Work to complete - Only the lines from the top of the data through the line with "213, 215] ++" should be repeated, each exactly as written.

Data -
-- ==== Sys2Proof/Machine/Tables.lean ====
section
/-! DEFINITION. The lookup-table ROM: three constant tables of 256 unsigned 8-bit entries (spec/20_memory.md R60 to
R65). No operation changes them, so they are constants of the model and not a field of the state (log entry 9). -/

namespace Sys2Proof.Machine

/-- The tables of R60. "There is no table for w = 3 (Square)". -/
inductive Table where
  | sine
  | triangle
  | sawtooth
  deriving DecidableEq, Repr

/-- The table of a wave kind (R60): none for Square. -/
def tableOf : Wave → Option Table
  | .sine => some .sine
  | .triangle => some .triangle
  | .sawtooth => some .sawtooth
  | .square => none

/-- Rows 0 to 112 of the sine table, transcribed from R62. -/
def sineUpper : List Nat :=
  [128, 131, 134, 137, 140, 143, 146, 149, 152, 155, 158, 162, 165, 167, 170, 173] ++
  [176, 179, 182, 185, 188, 190, 193, 196, 198, 201, 203, 206, 208, 211, 213, 215] ++
  [218, 220, 222, 224, 226, 228, 230, 232, 234, 235, 237, 238, 240, 241, 243, 244] ++
  [245, 246, 248, 249, 250, 250, 251, 252, 253, 253, 254, 254, 254, 255, 255, 255] ++
  [255, 255, 255, 255, 254, 254, 254, 253, 253, 252, 251, 250, 250, 249, 248, 246] ++
  [245, 244, 243, 241, 240, 238, 237, 235, 234, 232, 230, 228, 226, 224, 222, 220] ++
  [218, 215, 213, 211, 208, 206, 203, 201, 198, 196, 193, 190, 188, 185, 182, 179] ++
  [176, 173, 170, 167, 165, 162, 158, 155, 152, 149, 146, 143, 140, 137, 134, 131]

/-- Rows 128 to 240 of the sine table, transcribed from R62. -/
def sineLower : List Nat :=
  [128, 124, 121, 118, 115, 112, 109, 106, 103, 100, 97, 93, 90, 88, 85, 82] ++
  [79, 76, 73, 70, 67, 65, 62, 59, 57, 54, 52, 49, 47, 44, 42, 40] ++
  [37, 35, 33, 31, 29, 27, 25, 23, 21, 20, 18, 17, 15, 14, 12, 11] ++
  [10, 9, 7, 6, 5, 5, 4, 3, 2, 2, 1, 1, 1, 0, 0, 0] ++
  [0, 0, 0, 0, 1, 1, 1, 2, 2, 3, 4, 5, 5, 6, 7, 9] ++
  [10, 11, 12, 14, 15, 17, 18, 20, 21, 23, 25, 27, 29, 31, 33, 35] ++
  [37, 40, 42, 44, 47, 49, 52, 54, 57, 59, 62, 65, 67, 70, 73, 76] ++
  [79, 82, 85, 88, 90, 93, 97, 100, 103, 106, 109, 112, 115, 118, 121, 124]

/-- The sine table (R61, R62). -/
def sineTable : List Nat := sineUpper ++ sineLower

/-- An entry of the triangle table: "rising ramp `2i` for `i<N/2`, falling ramp `2(N-1-i)` otherwise" (R63; 90_conflicts.md
C1). -/
def triangleEntry (i : Nat) : Nat :=
  if i < Config.tableLength / 2 then 2 * i else 2 * (Config.tableLength - 1 - i)

/-- An entry of the sawtooth table: `saw[i] = i` (R64). -/
def sawtoothEntry (i : Nat) : Nat := i

/-- `LutRead(w, p)`: entry p of table w (R60). -/
def lutRead (t : Table) (p : Byte) : Byte :=
  match t with
  | .sine => BitVec.ofNat 8 (sineTable.getD p.toNat 0)
  | .triangle => BitVec.ofNat 8 (triangleEntry p.toNat)
  | .sawtooth => BitVec.ofNat 8 (sawtoothEntry p.toNat)

end Sys2Proof.Machine
end

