/-- 41_configurator.md R142 to R146: in a continuous mode the target is clamped to 1..20000 Hz, the step is the ideal step
t / FS rounded to the nearest integer, halves up, and clamped to 1..64, and the achieved frequency is FS · step,
all without a rounding error. -/
def Obligations.ContinuousConfigureExact : Prop :=
  ∀ (reqTarget reqAmp : Word) (wave : Wave), wave ≠ .square →
    ∃ step : Byte,
      (configure reqTarget reqAmp wave).mode = .cont step ∧ (configure reqTarget reqAmp wave).wave = wave ∧
      (configure reqTarget reqAmp wave).t.toNat = max 256 (min reqTarget.toNat 5120000) ∧
      (step.toNat : ℤ) = max 1 (min ⌊((configure reqTarget reqAmp wave).t.toNat : ℚ) / 20000 + 1 / 2⌋ 64) ∧
      (configure reqTarget reqAmp wave).actual.toNat = 20000 * step.toNat

/-- 41_configurator.md R163: the closed form of the quantizer for FS = 20000, on the clamped target, and the achieved
frequency it gives (as UQ24.8, so 5000 Hz is 1280000). -/
def Obligations.QuantizerClosedForm : Prop :=
  ∀ t : Nat, 256 ≤ t → t ≤ 5120000 →
    (t < 30000 → quantizeStep t = 1) ∧
    (∀ k : Nat, 2 ≤ k → k ≤ 63 → (quantizeStep t = k ↔ 20000 * k - 10000 ≤ t ∧ t ≤ 20000 * k + 9999)) ∧
    (1270000 ≤ t → quantizeStep t = 64 ∧ contActual (quantizeStep t) = 1280000) ∧
    (contActual (quantizeStep t) : ℤ) = 20000 * max 1 (min ⌊(t : ℚ) / 20000 + 1 / 2⌋ 64)

/-- 41_configurator.md R142, R147, R148: in square mode the target is clamped to 1..10,000,000 Hz, nothing is quantized,
and the achieved frequency is the target. -/
def Obligations.SquareConfigureUnquantized : Prop :=
  ∀ (reqTarget reqAmp : Word),
    (configure reqTarget reqAmp .square).mode = .square ∧ (configure reqTarget reqAmp .square).wave = .square ∧
    (configure reqTarget reqAmp .square).t.toNat = max 256 (min reqTarget.toNat 2560000000) ∧
    (configure reqTarget reqAmp .square).actual = (configure reqTarget reqAmp .square).t

/-- 41_configurator.md R166: the achieved frequencies of the continuous modes are exactly the 64 values FS·k/256 Hz. -/
def Obligations.ReachableFrequencies : Prop :=
  ∀ (wave : Wave) (reqAmp : Word), wave ≠ .square → ∀ actual : Word,
    (∃ reqTarget : Word, (configure reqTarget reqAmp wave).actual = actual) ↔
      ∃ k : Nat, 1 ≤ k ∧ k ≤ 64 ∧ actual.toNat = 20000 * k

/-! ## The sequencer's micro-steps -/

/-- 41_configurator.md R151: DISABLE of a square job clears TICK_EN and then DAC_EN, each with its event if it was 1, in one
micro-step; nothing else changes. -/
def Obligations.SquareDisableStopsTickThenDac : Prop :=
  ∀ (s : State) (job : Job) (pending : List FieldWrite),
    s.blk.seq = .busy job .disable pending → job.mode = .square →
    microStep s =
      { s with
        blk := { s.blk with tickEn := false, dacEn := false, seq := .busy job .fields pending }
        obs := { s.obs with
          history := s.obs.history ++ (if s.blk.tickEn then [.tickStop] else []) ++
            (if s.blk.dacEn then [.dacDisable] else []) } }

/-- 41_configurator.md R152: DISABLE of a continuous job clears PULSE_EN, with PulseDisarm if it was 1; TICK_EN stays as it
was, and nothing else changes. -/
def Obligations.ContinuousDisableDisarmsPulse : Prop :=
  ∀ (s : State) (job : Job) (pending : List FieldWrite) (step : Byte),
    s.blk.seq = .busy job .disable pending → job.mode = .cont step →
    microStep s =
      { s with
        blk := { s.blk with pulseEn := false, seq := .busy job .fields pending }
        obs := { s.obs with
          history := s.obs.history ++ (if s.blk.pulseEn then [.pulseDisarm] else []) } }

/-- 41_configurator.md R153, R154: the four field writes, each the write of one element; a FIELDS micro-step makes the pending
write it picks and removes it; a write of `pulseFreq` emits PulseFreq; any pending write can be the one picked; when none
is left the stage is the job's ENABLE stage (reached with the last write: log entry 7). -/
def Obligations.FieldsMicroStepMakesOneWrite : Prop :=
  (∀ (b : Block) (v : Byte) (wave : Wave) (t : Word),
    (FieldWrite.phaseStep v).writeTo b = { b with phaseStep := v } ∧
    (FieldWrite.ampScale v).writeTo b = { b with ampScale := v } ∧
    (FieldWrite.activeWave wave).writeTo b = { b with activeWave := wave } ∧
    (FieldWrite.pulseFreq t).writeTo b = { b with pulseFreq := t }) ∧
  ∀ (s : State) (job : Job) (pre post : List FieldWrite) (f : FieldWrite) (picks : List Nat),
    s.blk.seq = .busy job .fields (pre ++ f :: post) → s.inp.picks = pre.length :: picks →
    (microStep s).blk =
      { f.writeTo s.blk with
        seq := if pre ++ post = [] then
            .busy job (match job.mode with | .cont _ => .enableDac | .square => .enablePulse) []
          else .busy job .fields (pre ++ post) } ∧
    (microStep s).obs.history =
      s.obs.history ++ (match f with | .pulseFreq t => [.pulseFreq t] | _ => []) ∧
    (microStep s).inp = { s.inp with picks := picks }

/-- 41_configurator.md R153: every order of the field writes of a job is a run of the FIELDS stage, and all of them leave
the same block. That the third write already leaves the stage is log entry 7's reading of 70_reset_and_hazards.md R233. -/
def Obligations.EveryFieldOrderReachesSameBlock : Prop :=
  ∀ (s : State) (reqTarget reqAmp : Word) (reqWave : Wave) (order : List FieldWrite),
    order.Perm (fieldsOf (configure reqTarget reqAmp reqWave)) →
    s.blk.seq = .busy (configure reqTarget reqAmp reqWave) .fields (fieldsOf (configure reqTarget reqAmp reqWave)) →
    ∃ picks : List Nat, picks.length = 3 ∧
      (∀ n, n ≤ 3 → ∃ q, (microSteps n (s.withDraws picks [])).blk =
        { (order.take n).foldl (fun b f => f.writeTo b) s.blk with seq := q }) ∧
      (microSteps 3 (s.withDraws picks [])).blk =
        { (fieldsOf (configure reqTarget reqAmp reqWave)).foldl (fun b f => f.writeTo b) s.blk with
          seq := .busy (configure reqTarget reqAmp reqWave) (enableStage (configure reqTarget reqAmp reqWave)) [] }

/-- 41_configurator.md R155, 60_exceptions.md R200: ENABLE_DAC with DAC_EN = 0 asks the platform, on `setup_req` code 1. On ok
it sets DAC_EN and goes to ENABLE_TICK; on fail it raises SetupFault(DAC) and goes to FACADE. With DAC_EN = 1 it asks
nothing. -/
def Obligations.EnableDacAsksPlatform : Prop :=
  ∀ (s : State) (job : Job) (pending : List FieldWrite), s.blk.seq = .busy job .enableDac pending →
    (s.blk.dacEn = true →
      microStep s = { s with blk := { s.blk with seq := .busy job .enableTick [] } }) ∧
    (s.blk.dacEn = false → ∀ answers,
      (s.inp.answers = .ok :: answers →
        microStep s = { s with
          blk := { s.blk with dacEn := true, seq := .busy job .enableTick [] }
          obs := { s.obs with history := s.obs.history ++ [.dacEnable], setupReq := 1#2 }
          inp := { s.inp with answers := answers } }) ∧
      (s.inp.answers = .fail :: answers →
        microStep s = { s with
          blk := { s.blk with
            setupFault := true, faultSrc := if s.blk.setupFault then s.blk.faultSrc else 1#2
            seq := .busy job .facade [] }
          obs := { s.obs with history := s.obs.history ++ [.setupFail .dac], setupReq := 1#2 }
          inp := { s.inp with answers := answers } }))

/-- 41_configurator.md R155, 60_exceptions.md R200: ENABLE_TICK with TICK_EN = 0 asks the platform, on `setup_req` code 2. On
ok it sets TICK_EN; on fail it raises SetupFault(TICK). It goes to FACADE in every case. -/
def Obligations.EnableTickAsksPlatform : Prop :=
  ∀ (s : State) (job : Job) (pending : List FieldWrite), s.blk.seq = .busy job .enableTick pending →
    (s.blk.tickEn = true →
      microStep s = { s with blk := { s.blk with seq := .busy job .facade [] } }) ∧
    (s.blk.tickEn = false → ∀ answers,
      (s.inp.answers = .ok :: answers →
        microStep s = { s with
          blk := { s.blk with tickEn := true, seq := .busy job .facade [] }
          obs := { s.obs with history := s.obs.history ++ [.tickStart], setupReq := 2#2 }
          inp := { s.inp with answers := answers } }) ∧
      (s.inp.answers = .fail :: answers →
        microStep s = { s with
          blk := { s.blk with
            setupFault := true, faultSrc := if s.blk.setupFault then s.blk.faultSrc else 2#2
            seq := .busy job .facade [] }
          obs := { s.obs with history := s.obs.history ++ [.setupFail .tickTimer], setupReq := 2#2 }
          inp := { s.inp with answers := answers } }))

/-- 41_configurator.md R156, 60_exceptions.md R200: ENABLE_PULSE with PULSE_EN = 0 asks the platform, on `setup_req` code 3.
On ok it sets PULSE_EN; on fail it raises SetupFault(PULSE). It goes to FACADE in every case. -/
def Obligations.EnablePulseAsksPlatform : Prop :=
  ∀ (s : State) (job : Job) (pending : List FieldWrite), s.blk.seq = .busy job .enablePulse pending →
    (s.blk.pulseEn = true →
      microStep s = { s with blk := { s.blk with seq := .busy job .facade [] } }) ∧
    (s.blk.pulseEn = false → ∀ answers,
      (s.inp.answers = .ok :: answers →
        microStep s = { s with
          blk := { s.blk with pulseEn := true, seq := .busy job .facade [] }
          obs := { s.obs with history := s.obs.history ++ [.pulseArm], setupReq := 3#2 }
          inp := { s.inp with answers := answers } }) ∧
      (s.inp.answers = .fail :: answers →
        microStep s = { s with
          blk := { s.blk with
            setupFault := true, faultSrc := if s.blk.setupFault then s.blk.faultSrc else 3#2
            seq := .busy job .facade [] }
          obs := { s.obs with history := s.obs.history ++ [.setupFail .pulse], setupReq := 3#2 }
          inp := { s.inp with answers := answers } }))

/-- 60_exceptions.md R201: at every setup request of the Sequencer both answers are admitted, whatever was drawn before; the
answer decides between the enable and the fault, which leaves the peripheral disabled (R200). -/
def Obligations.BothAnswersAdmitted : Prop :=
  ∀ (s : State) (job : Job) (pending : List FieldWrite),
    (s.blk.seq = .busy job .enableDac pending → s.blk.dacEn = false →
      ((microStep s).blk.dacEn = true ∧ (microStep s).blk.setupFault = s.blk.setupFault ∨
        (microStep s).blk.dacEn = false ∧ (microStep s).blk.setupFault = true) ∧
      (microStep (s.withDraws s.inp.picks [.ok])).blk.dacEn = true ∧
      (microStep (s.withDraws s.inp.picks [.ok])).blk.setupFault = s.blk.setupFault ∧
      (microStep (s.withDraws s.inp.picks [.fail])).blk.dacEn = false ∧
      (microStep (s.withDraws s.inp.picks [.fail])).blk.setupFault = true) ∧
    (s.blk.seq = .busy job .enableTick pending → s.blk.tickEn = false →
      ((microStep s).blk.tickEn = true ∧ (microStep s).blk.setupFault = s.blk.setupFault ∨
        (microStep s).blk.tickEn = false ∧ (microStep s).blk.setupFault = true) ∧
      (microStep (s.withDraws s.inp.picks [.ok])).blk.tickEn = true ∧
      (microStep (s.withDraws s.inp.picks [.ok])).blk.setupFault = s.blk.setupFault ∧
      (microStep (s.withDraws s.inp.picks [.fail])).blk.tickEn = false ∧
      (microStep (s.withDraws s.inp.picks [.fail])).blk.setupFault = true) ∧
    (s.blk.seq = .busy job .enablePulse pending → s.blk.pulseEn = false →
      ((microStep s).blk.pulseEn = true ∧ (microStep s).blk.setupFault = s.blk.setupFault ∨
        (microStep s).blk.pulseEn = false ∧ (microStep s).blk.setupFault = true) ∧
      (microStep (s.withDraws s.inp.picks [.ok])).blk.pulseEn = true ∧
      (microStep (s.withDraws s.inp.picks [.ok])).blk.setupFault = s.blk.setupFault ∧
      (microStep (s.withDraws s.inp.picks [.fail])).blk.pulseEn = false ∧
      (microStep (s.withDraws s.inp.picks [.fail])).blk.setupFault = true)

/-- 41_configurator.md R157: FACADE gives the readback registers the job's settings, sets CONFIGURED, makes `seq` Idle, and
changes nothing else. -/
def Obligations.FacadeCompletesApply : Prop :=
  ∀ (s : State) (job : Job) (pending : List FieldWrite), s.blk.seq = .busy job .facade pending →
    microStep s = { s with blk := { s.blk with
      curTarget := job.t, curActual := job.actual, curAmp := job.amp, curWave := job.wave,
      configured := true, seq := .idle } }

/-- 41_configurator.md R162, 60_exceptions.md R208: no micro-step writes `phase`, `out` or a staging register, and none
records a host read or takes a turn of another agent. -/
def Obligations.SequencerLeavesPhaseAlone : Prop :=
  ∀ s : State,
    (microStep s).blk.phase = s.blk.phase ∧ (microStep s).blk.out = s.blk.out ∧
    (microStep s).blk.reqTarget = s.blk.reqTarget ∧ (microStep s).blk.reqAmp = s.blk.reqAmp ∧
    (microStep s).blk.reqWave = s.blk.reqWave ∧ (microStep s).obs.reads = s.obs.reads ∧
    (microStep s).obs.rdata = s.obs.rdata ∧ (microStep s).obs.dacWe = s.obs.dacWe ∧
    (microStep s).inp.turns = s.inp.turns ∧ (microStep s).resetTaken = s.resetTaken

/-! ## TICK and the tables -/

/-- 42_tick_engine.md R180, R182 to R185, 20_memory.md R60: an effective TICK writes the scaled entry of its wave's table, at
the phase it starts with, to `out`, with DacWrite and the strobe, and advances the phase; nothing else changes. That a TICK
between ENABLE_TICK and FACADE of the first continuous APPLY is one of these is log entry 19's choice. -/
def Obligations.EffectiveTickPlaysSample : Prop :=
  SpelledBy 0x20#6 .tick ∧
  ∀ (s : State) (table : Table), s.resetTaken = true → s.blk.tickEn = true →
    (s.blk.activeWave, table) ∈ [(Wave.sine, Table.sine), (Wave.triangle, Table.triangle), (Wave.sawtooth, Table.sawtooth)] →
    ∃ o p : Byte,
      o.toNat = (lutRead table s.blk.phase).toNat * s.blk.ampScale.toNat / 256 ∧
      p.toNat = (s.blk.phase.toNat + s.blk.phaseStep.toNat) % 256 ∧
      exec .tick s = .next { s with
        blk := { s.blk with out := o, phase := p }
        obs := { s.obs with history := s.obs.history ++ [.dacWrite o], dacWe := true } }

/-- 42_tick_engine.md R181: a TICK has no effect while TICK_EN = 0 or the active wave is Square. -/
def Obligations.IdleTickHasNoEffect : Prop :=
  ∀ s : State, s.resetTaken = true → (s.blk.tickEn = false ∨ s.blk.activeWave = .square) → exec .tick s = .next s

/-- 10_state.md R45: TICK reads only engine state. Two states that agree on `tickEn`, `activeWave`, `phase`, `phaseStep`,
`ampScale` and `out` play the same sample and reach the same phase, whatever the façade, the staging registers, the
fault flags and the sequencer hold. -/
def Obligations.TickReadsEngineStateOnly : Prop :=
  ∀ s1 s2 t1 t2 : State,
    s1.blk.tickEn = s2.blk.tickEn → s1.blk.activeWave = s2.blk.activeWave → s1.blk.phase = s2.blk.phase →
    s1.blk.phaseStep = s2.blk.phaseStep → s1.blk.ampScale = s2.blk.ampScale → s1.blk.out = s2.blk.out →
    exec .tick s1 = .next t1 → exec .tick s2 = .next t2 →
    t1.blk.out = t2.blk.out ∧ t1.blk.phase = t2.blk.phase ∧
    ∀ es, t1.obs.history = s1.obs.history ++ es → t2.obs.history = s2.obs.history ++ es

The completed task -
-- ==== Sys2Proof/Machine/Tables.lean ====
section
/-! DEFINITION. The lookup-table ROM: three constant tables of 256 unsigned 8-bit entries (spec/20_memory.md R60 to
R65). No operation changes them, so they are constants of the model and not a field of the state (log entry 9). -/

namespace Sys2Proof.Machine

/-- The tables of R60. "There is no table for w = 3 (Square)". -/
inductive Table where
  | sine
  | triangle
  | sawtooth
  deriving DecidableEq, Repr

/-- The table of a wave kind (R60): none for Square. -/
def tableOf : Wave → Option Table
  | .sine => some .sine
  | .triangle => some .triangle
  | .sawtooth => some .sawtooth
  | .square => none

/-- Rows 0 to 112 of the sine table, transcribed from R62. -/
def sineUpper : List Nat :=
  [128, 131, 134, 137, 140, 143, 146, 149, 152, 155, 158, 162, 165, 167, 170, 173] ++
  [176, 179, 182, 185, 188, 190, 193, 196, 198, 201, 203, 206, 208, 211, 213, 215] ++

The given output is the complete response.